The government of Afghan President Hamid Karzai undertook an opium 
eradication program in 2004, and last year Afghanistan experienced a 
21 percent decline in land devoted to poppy cultivation, the first 
since 2001. But opium production is likely to rise again this year, 
according to a U.N. report issued Monday.

The U.N. report, based on a survey carried out in December and 
January, said poppy cultivation is increasing in 13 Afghan provinces, 
remaining the same in 16 and decreasing in three.

Despite last year's decrease in overall land devoted to poppies, good 
weather and a low incidence of plant disease yielded a bumper crop of 
opium, the United Nations reported in November.

Last year, Afghanistan produced an estimated 4,100 tons of opium, the 
main ingredient in heroin, about 87 percent of the world's supply, 
the report said.

Most of the resulting heroin ended up in Europe, which is partly why 
NATO member countries have a keen interest in upcoming changes in the 
Afghanistan mission, Jones said.

About 21,000 NATO personnel from 36 countries are preparing to take 
over stability and security operations in southern and eastern 
Afghanistan in coming months. NATO will very likely take over 
stability operations throughout Afghanistan by the end of 2006, Jones said.

Jones said NATO troops won't participate directly in eradication of 
poppies, but will provide intelligence-gathering and surveillance.

Some U.S. troops will be included in the NATO force, but that number 
hasn't been determined. Most U.S. troops, however, will concentrate 
on areas in eastern Afghanistan along the Pakistan border, where 
Taliban, Al-Qaida and other anti-government groups remain active and 
where Osama bin Laden is believed to be hiding.

Meanwhile, U.S. officials noted that the threat from the insurgency 
had hardly disappeared.

Last week, Defense Intelligence Agency chief Lt. Gen. Michael D. 
Maples said attacks by Taliban and Al-Qaida forces had increased 20 
percent in the past year.

Maples told the Senate Armed Services Committee that the insurgents 
represent a greater threat to Afghanistan now "than at any point 
since 2001," when U.S. troops and Afghan Northern Alliance rebels 
ousted the fundamentalist Taliban government.
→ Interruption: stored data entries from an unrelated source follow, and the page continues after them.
/-- A read of an input: scratch whole, global memory in the pieces that it tears into. It answers none while the access must
wait, and a fault as the fields of R365 have it. -/
def State.readInput (s : State) (o : Op) (e : Engine) (input : Option Bool) (idx : Nat) :
    Except Trap (Option (State × Engine)) :=
  match e.source input idx with
  | none => .ok none
  | some (k, disp, n) =>
    if e.inScratch k then
      match scratchSpan (s.scratchBound o.key.ctx) (e.place k disp) n with
      | .error t => .error (e.elementTrap k disp e.elem e.atValue t)
      | .ok off =>
        let (x, e1) := s.scratchRead e (scratchKey o.site o.key.ctx off) n
        .ok (some (s, e1.take input idx x))
    else
      let va := (e.place k disp).toNat
      match s.elementRuns o .engineRead va n with
      | .error t => .error (e.elementTrap k disp e.elem e.atValue t)
      | .ok runs =>
        .ok ((s.readPieces o e ⟨input, idx, va, runs, 0, 0, false⟩ n (if input.isNone then e.size else n)).map
          (fun e1 => (s.noteRuns o .engineRead va n, e1)))

/-- The walks of a read of an input that faults, kept (R385, R410). -/
def State.noteInput (s : State) (o : Op) (e : Engine) (input : Option Bool) (idx : Nat) : State :=
  match e.source input idx with
  | none => s
  | some (k, disp, n) => if e.inScratch k then s else s.noteRuns o .engineRead (e.place k disp).toNat n

/-- A read that has begun, gone on with under the translation that it keeps (R386). -/
def State.continueRead (s : State) (o : Op) (e : Engine) (p : EnginePart) : Option Engine :=
  match e.source p.input p.idx with
  | none => none
  | some (_, _, n) => s.readPieces o e p n (if p.input.isNone then e.size else n)

/-! ### Results (R266 to R270) -/

/-- Whether every element of a command has been performed. -/
def Engine.allPerformed (e : Engine) : Bool :=
  match e.cmd with
  | .cpy => decide (e.boxCount ≤ e.i)
  | .gth | .sct => decide (e.countA ≤ e.i)
  | .isect => !(decide (e.i < e.countA) && decide (e.j < e.countB))
  | .smerge => !(decide (e.i < e.countA) || decide (e.j < e.countB))
  | .cmpct => decide (e.extent 1 ≤ e.i)

/-- A result put into the buffer behind those that stand there. -/
def Engine.push (e : Engine) (k : Nat) (disp : Int) (n v : Nat) (psn : Bool) : Engine :=
  { e with buf := e.buf ++ [{ loc := k, disp := disp, n := n, v := v, psn := psn, elem := e.elem, value := e.atValue }] }

/-- What a command does next: it needs an entry of an input, or it has taken one more turn of its loop. -/
inductive EngineTurn where
  | need (input : Option Bool) (idx : Nat)
  | turned (e : Engine)
  deriving DecidableEq, Repr

/-- A poisoned key or `cmpct` input (R104, R265). -/
def Engine.poisonTrap (e : Engine) (second : Bool) : Trap :=
  match e.source (some second) (e.pos second) with
  | some (k, disp, _) => e.elementTrap k disp e.elem e.atValue { cause := .poisonConsumed }
  | none => { cause := .poisonConsumed }

/-- The next element of `cpy` (R266). -/
def Engine.cpyTurn (e : Engine) : EngineTurn :=
  match e.staged false e.i with
  | none => .need (some false) e.i
  | some (v, p) => .turned { (e.push 1 (e.boxDisp e.strideT e.i) e.size v p) with i := e.i + 1 }.trim

/-- The next element of `gth` or `sct`, whose index word is read once (R103, R267). A poisoned index word stops it. -/
def Engine.indexedTurn (e : Engine) : Except Trap EngineTurn :=
  match e.staged true e.i with
  | none => .ok (.need (some true) e.i)
  | some (_, true) =>
    .error (e.elementTrap 2 (e.i * e.indexSize : Nat) e.i 0 { cause := .poisonIndex })
  | some (x, false) =>
    match e.staged false e.i with
    | none => .ok (.need (some false) e.i)
    | some (v, p) =>
      let d : Int := if e.cmd == EngineCmd.gth then e.i * e.strideT 0 else (x * e.size : Nat)
      .ok (.turned { e.push 1 d e.size v p with i := e.i + 1 }.trim)
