-- ==== Sys2Proof/Machine/ScalarFloat.lean ====
section
/-! DEFINITION. Scalar floating point, major 0x08 (R149 to R154). -/

namespace Sys2Proof.Machine

/-- The operand of a floating type: the low bits of a register (R149). -/
def Inst.getF (i : Inst) (t : FloatTy) (r : Reg) : Nat := (i.getS r).toNat % 2 ^ t.fmt.width

/-- A result written zero-extended, with its flags (R69, R149). -/
def Inst.setF (i : Inst) (d : Reg) (r : Flagged) : Inst := (i.setS d (BitVec.ofNat 64 r.1)).raise r.2

/-- d := f(a, b). -/
def floatBinary (t : FloatTy) (f : Nat → Nat → Flagged) (d a b : Reg) : State → Out :=
  liftPure (fun i => i.setF d (f (i.getF t a) (i.getF t b)))

/-- d := f(a). -/
def floatUnary (t : FloatTy) (f : Nat → Flagged) (d a : Reg) : State → Out :=
  liftPure (fun i => i.setF d (f (i.getF t a)))

/-- d := f(a, b, old d). -/
def floatFused (t : FloatTy) (f : Nat → Nat → Nat → Flagged) (d a b : Reg) : State → Out :=
  liftPure (fun i => i.setF d (f (i.getF t a) (i.getF t b) (i.getF t d)))

/-- A compare written as 1 or 0 (R153). -/
def compareWord (t : FloatTy) (p : Rel) (x y : Nat) : Flagged :=
  ((floatCompare t.fmt p x y).1.toNat, (floatCompare t.fmt p x y).2)

def execFadd (d a b : Reg) (r : Round) (t : FloatTy) : State → Out := floatBinary t (floatAdd t.fmt r) d a b
def execFsub (d a b : Reg) (r : Round) (t : FloatTy) : State → Out := floatBinary t (floatSub t.fmt r) d a b
def execFmul (d a b : Reg) (r : Round) (t : FloatTy) : State → Out := floatBinary t (floatMul t.fmt r) d a b
def execFdiv (d a b : Reg) (r : Round) (t : FloatTy) : State → Out := floatBinary t (floatDiv t.fmt r) d a b
def execFsqrt (d a : Reg) (r : Round) (t : FloatTy) : State → Out := floatUnary t (floatSqrt t.fmt r) d a
def execFma (d a b : Reg) (r : Round) (t : FloatTy) : State → Out := floatFused t (floatFma t.fmt r) d a b
def execFnma (d a b : Reg) (r : Round) (t : FloatTy) : State → Out := floatFused t (floatFnma t.fmt r) d a b
def execFmin (d a b : Reg) (t : FloatTy) : State → Out := floatBinary t (floatMinMax t.fmt false) d a b
def execFmax (d a b : Reg) (t : FloatTy) : State → Out := floatBinary t (floatMinMax t.fmt true) d a b
def execFceq (d a b : Reg) (t : FloatTy) : State → Out := floatBinary t (compareWord t .eq) d a b
def execFclt (d a b : Reg) (t : FloatTy) : State → Out := floatBinary t (compareWord t .lt) d a b
def execFcle (d a b : Reg) (t : FloatTy) : State → Out := floatBinary t (compareWord t .le) d a b

/-- `fcvt`: from float type `x` to float type `t` (R152). -/
def execFcvt (d a : Reg) (x : FloatTy) (r : Round) (t : FloatTy) (sat : Bool) : State → Out :=
  floatUnary x (convertFloat x.fmt t.fmt r sat) d a

/-- `fcvti`: from float type `t` to an integer type, always saturating (R67, R152). -/
def execFcvti (d a : Reg) (x : IntTy) (r : Round) (t : FloatTy) (_sat : Bool) : State → Out :=
  liftPure (fun i =>
    let z := floatToInt t.fmt x.signed x.width r (i.getF t a)
    (i.setS d (BitVec.ofInt 64 z.1)).raise z.2)

/-- `icvtf`: from an integer type to float type `t` (R65, R66, R152). -/
def execIcvtf (d a : Reg) (x : IntTy) (r : Round) (t : FloatTy) (sat : Bool) : State → Out :=
  liftPure (fun i => i.setF d (intToFloat t.fmt r sat (valueOf x (i.getS a).toNat)))

def execFneg (d a : Reg) (t : FloatTy) : State → Out := floatUnary t (fun x => (floatNegBits t.fmt x, 0)) d a
def execFabs (d a : Reg) (t : FloatTy) : State → Out := floatUnary t (fun x => (floatAbsBits t.fmt x, 0)) d a
def execFsgn (d a b : Reg) (t : FloatTy) : State → Out :=
  floatBinary t (fun x y => (floatSignBits t.fmt x y, 0)) d a b
def execFcls (d a : Reg) (t : FloatTy) : State → Out := floatUnary t (fun x => (floatClass t.fmt x, 0)) d a

end Sys2Proof.Machine
end

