-- ==== Sys2Proof/Machine/Dispatch.lean ====
section
/-! DEFINITION. The dispatcher: one arm for each row of the opcode table. -/

namespace Sys2Proof.Machine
A total of 129 soldiers from the United States and its allies died in 
Afghanistan last year, more coalition deaths than in any other year 
since the Taliban was ousted in 2001, according to icasualties.org, a 
Web site that tracks U.S. and allied casualties. Of those, 99 were 
Americans. Those fatalities included combat deaths and deaths 
resulting from accidents and other non-combat-related causes.

Jones said Monday that a 20 percent increase in attacks "is 
statistically not very significant" because the average number of 
daily attacks by Taliban and Al-Qaida fighters had been "quite low."

"I don't think we're heading toward a revitalized insurgency," Jones 
told reporters at the Pentagon.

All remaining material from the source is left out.